> WHAT YOU HAVE TO DO
Show, from the records below, all lines that contain the word "tyBits".

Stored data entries
· · ·
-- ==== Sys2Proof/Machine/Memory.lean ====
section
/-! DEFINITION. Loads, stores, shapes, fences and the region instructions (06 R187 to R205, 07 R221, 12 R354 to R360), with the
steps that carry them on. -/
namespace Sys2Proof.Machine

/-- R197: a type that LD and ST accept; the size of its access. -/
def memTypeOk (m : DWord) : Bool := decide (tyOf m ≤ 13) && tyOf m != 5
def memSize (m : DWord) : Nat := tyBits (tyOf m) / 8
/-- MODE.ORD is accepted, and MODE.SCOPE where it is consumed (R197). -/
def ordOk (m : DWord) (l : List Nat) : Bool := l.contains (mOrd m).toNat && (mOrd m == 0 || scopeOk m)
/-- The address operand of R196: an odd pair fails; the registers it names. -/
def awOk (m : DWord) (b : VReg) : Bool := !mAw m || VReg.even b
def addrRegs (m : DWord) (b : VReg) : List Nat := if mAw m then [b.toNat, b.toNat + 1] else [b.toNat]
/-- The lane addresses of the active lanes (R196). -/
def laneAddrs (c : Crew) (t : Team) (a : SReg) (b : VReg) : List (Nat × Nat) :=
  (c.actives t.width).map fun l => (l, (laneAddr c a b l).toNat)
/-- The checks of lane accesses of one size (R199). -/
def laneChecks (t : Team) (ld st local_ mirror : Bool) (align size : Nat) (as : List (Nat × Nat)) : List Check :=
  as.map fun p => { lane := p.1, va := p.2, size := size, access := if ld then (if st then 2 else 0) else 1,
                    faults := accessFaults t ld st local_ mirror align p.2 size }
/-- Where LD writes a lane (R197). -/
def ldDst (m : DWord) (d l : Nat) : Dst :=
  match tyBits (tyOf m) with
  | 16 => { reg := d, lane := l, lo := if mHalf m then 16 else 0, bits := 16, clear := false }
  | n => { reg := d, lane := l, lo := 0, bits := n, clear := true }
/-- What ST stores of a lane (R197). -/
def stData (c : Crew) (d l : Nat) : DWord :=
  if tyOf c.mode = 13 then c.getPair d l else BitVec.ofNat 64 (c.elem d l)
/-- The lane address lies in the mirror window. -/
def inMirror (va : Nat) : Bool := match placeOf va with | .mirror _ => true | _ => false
· · ·
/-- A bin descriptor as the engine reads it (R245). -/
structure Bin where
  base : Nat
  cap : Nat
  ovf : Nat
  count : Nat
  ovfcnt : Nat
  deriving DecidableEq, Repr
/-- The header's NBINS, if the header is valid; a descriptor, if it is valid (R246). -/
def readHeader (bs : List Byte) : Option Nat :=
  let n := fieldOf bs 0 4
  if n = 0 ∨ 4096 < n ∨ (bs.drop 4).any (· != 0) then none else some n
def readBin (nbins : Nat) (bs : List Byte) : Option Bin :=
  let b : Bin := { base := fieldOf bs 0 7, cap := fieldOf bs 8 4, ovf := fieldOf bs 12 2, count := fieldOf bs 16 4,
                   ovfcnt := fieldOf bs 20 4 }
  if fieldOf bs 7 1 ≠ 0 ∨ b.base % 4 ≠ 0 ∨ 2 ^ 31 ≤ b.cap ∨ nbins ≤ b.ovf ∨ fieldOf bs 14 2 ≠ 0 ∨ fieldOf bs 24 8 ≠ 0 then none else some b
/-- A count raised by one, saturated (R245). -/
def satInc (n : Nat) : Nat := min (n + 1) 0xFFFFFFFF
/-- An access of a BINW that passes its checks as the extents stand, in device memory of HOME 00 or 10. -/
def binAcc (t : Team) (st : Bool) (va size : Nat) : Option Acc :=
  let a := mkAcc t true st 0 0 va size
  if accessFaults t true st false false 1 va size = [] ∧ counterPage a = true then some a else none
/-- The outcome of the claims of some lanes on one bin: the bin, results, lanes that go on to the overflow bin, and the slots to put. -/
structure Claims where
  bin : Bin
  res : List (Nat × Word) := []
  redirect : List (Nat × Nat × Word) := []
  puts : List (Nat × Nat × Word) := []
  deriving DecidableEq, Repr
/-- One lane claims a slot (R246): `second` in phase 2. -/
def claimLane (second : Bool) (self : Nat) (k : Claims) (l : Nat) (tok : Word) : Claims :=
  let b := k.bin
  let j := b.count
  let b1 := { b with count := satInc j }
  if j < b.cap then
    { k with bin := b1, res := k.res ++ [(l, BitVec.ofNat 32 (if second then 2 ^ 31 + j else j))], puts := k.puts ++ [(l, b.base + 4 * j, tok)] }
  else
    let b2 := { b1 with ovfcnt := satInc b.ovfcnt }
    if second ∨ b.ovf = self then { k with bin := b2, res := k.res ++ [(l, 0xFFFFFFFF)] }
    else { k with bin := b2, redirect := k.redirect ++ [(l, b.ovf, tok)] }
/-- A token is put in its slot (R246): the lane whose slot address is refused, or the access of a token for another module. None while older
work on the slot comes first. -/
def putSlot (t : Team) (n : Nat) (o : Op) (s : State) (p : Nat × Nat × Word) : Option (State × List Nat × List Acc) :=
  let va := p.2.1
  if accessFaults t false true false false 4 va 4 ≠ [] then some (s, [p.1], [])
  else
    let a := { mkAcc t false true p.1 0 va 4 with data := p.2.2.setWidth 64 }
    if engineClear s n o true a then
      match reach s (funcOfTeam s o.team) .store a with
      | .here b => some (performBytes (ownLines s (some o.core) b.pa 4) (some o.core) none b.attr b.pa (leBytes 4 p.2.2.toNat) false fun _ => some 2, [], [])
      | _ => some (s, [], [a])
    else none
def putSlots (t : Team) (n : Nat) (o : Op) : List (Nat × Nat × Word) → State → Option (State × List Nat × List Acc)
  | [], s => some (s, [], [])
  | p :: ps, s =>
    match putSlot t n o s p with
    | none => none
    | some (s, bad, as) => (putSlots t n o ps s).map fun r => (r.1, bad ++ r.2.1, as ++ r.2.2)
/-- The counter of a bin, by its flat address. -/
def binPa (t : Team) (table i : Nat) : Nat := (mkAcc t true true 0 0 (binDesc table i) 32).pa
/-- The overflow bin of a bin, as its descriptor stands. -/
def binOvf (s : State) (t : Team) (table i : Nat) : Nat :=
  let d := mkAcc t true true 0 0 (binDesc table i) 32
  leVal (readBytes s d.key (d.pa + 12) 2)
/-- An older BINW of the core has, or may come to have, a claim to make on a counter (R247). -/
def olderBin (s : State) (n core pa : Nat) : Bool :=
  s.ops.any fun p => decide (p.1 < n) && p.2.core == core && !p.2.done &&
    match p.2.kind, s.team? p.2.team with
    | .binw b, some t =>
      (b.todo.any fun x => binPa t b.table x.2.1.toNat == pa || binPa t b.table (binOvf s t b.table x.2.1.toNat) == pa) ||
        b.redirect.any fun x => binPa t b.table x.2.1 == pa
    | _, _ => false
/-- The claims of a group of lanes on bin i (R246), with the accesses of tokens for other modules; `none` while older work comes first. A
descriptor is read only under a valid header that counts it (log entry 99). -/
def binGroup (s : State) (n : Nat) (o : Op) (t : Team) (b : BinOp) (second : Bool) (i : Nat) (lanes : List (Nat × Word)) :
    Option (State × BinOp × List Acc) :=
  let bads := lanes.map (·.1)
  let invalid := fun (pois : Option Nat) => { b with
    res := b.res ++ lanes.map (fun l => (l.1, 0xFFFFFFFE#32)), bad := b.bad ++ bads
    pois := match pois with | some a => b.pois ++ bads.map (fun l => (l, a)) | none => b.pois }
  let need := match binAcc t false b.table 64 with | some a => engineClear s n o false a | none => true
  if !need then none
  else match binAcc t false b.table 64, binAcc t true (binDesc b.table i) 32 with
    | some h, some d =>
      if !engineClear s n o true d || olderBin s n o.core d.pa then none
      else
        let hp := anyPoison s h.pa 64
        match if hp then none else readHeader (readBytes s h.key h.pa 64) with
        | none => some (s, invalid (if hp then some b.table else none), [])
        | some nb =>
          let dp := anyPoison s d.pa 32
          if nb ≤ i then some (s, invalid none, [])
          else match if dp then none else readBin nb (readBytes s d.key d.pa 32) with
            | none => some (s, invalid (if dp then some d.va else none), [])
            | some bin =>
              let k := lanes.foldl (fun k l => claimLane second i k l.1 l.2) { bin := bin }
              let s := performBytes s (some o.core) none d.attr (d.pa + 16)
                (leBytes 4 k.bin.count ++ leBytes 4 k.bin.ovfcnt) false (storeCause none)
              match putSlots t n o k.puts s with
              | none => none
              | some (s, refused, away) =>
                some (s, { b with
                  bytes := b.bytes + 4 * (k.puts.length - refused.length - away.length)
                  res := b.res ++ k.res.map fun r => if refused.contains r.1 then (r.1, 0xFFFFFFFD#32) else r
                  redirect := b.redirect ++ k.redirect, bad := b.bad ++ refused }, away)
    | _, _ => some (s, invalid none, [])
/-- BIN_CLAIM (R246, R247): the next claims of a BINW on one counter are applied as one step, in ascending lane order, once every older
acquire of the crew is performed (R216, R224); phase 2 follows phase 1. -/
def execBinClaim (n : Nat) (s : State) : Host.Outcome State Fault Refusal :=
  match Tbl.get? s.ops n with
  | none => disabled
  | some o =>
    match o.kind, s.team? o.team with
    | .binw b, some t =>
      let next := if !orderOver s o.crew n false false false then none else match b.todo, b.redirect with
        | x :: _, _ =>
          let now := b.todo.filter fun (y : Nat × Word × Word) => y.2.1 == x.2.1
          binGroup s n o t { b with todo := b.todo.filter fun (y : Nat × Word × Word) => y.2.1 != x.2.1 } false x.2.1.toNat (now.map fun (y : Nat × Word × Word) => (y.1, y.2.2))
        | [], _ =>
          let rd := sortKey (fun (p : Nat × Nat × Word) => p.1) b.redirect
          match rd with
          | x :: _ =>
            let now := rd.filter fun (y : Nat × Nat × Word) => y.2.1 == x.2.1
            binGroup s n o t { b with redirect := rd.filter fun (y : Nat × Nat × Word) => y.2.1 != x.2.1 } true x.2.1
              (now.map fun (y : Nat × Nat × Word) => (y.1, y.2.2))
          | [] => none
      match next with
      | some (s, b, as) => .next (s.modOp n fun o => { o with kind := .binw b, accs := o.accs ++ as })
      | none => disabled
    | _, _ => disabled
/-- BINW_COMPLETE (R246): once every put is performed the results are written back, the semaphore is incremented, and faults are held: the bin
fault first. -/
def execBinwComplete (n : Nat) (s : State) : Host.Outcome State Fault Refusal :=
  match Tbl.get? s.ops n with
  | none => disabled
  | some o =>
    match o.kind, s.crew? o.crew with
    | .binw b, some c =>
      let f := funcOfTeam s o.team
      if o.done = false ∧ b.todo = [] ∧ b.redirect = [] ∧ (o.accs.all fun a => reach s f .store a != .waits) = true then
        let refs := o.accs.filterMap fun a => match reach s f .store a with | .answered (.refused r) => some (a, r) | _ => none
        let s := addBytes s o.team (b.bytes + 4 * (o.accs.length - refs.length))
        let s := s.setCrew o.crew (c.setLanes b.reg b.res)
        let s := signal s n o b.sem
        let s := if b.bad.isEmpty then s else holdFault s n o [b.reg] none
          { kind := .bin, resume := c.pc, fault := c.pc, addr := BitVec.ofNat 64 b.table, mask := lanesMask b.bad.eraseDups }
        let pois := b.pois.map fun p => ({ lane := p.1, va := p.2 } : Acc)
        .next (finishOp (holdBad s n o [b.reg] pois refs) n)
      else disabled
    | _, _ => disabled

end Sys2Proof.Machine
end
· · ·
> RESULT OF THE TASK
def memSize (m : DWord) : Nat := tyBits (tyOf m) / 8
  match tyBits (tyOf m) with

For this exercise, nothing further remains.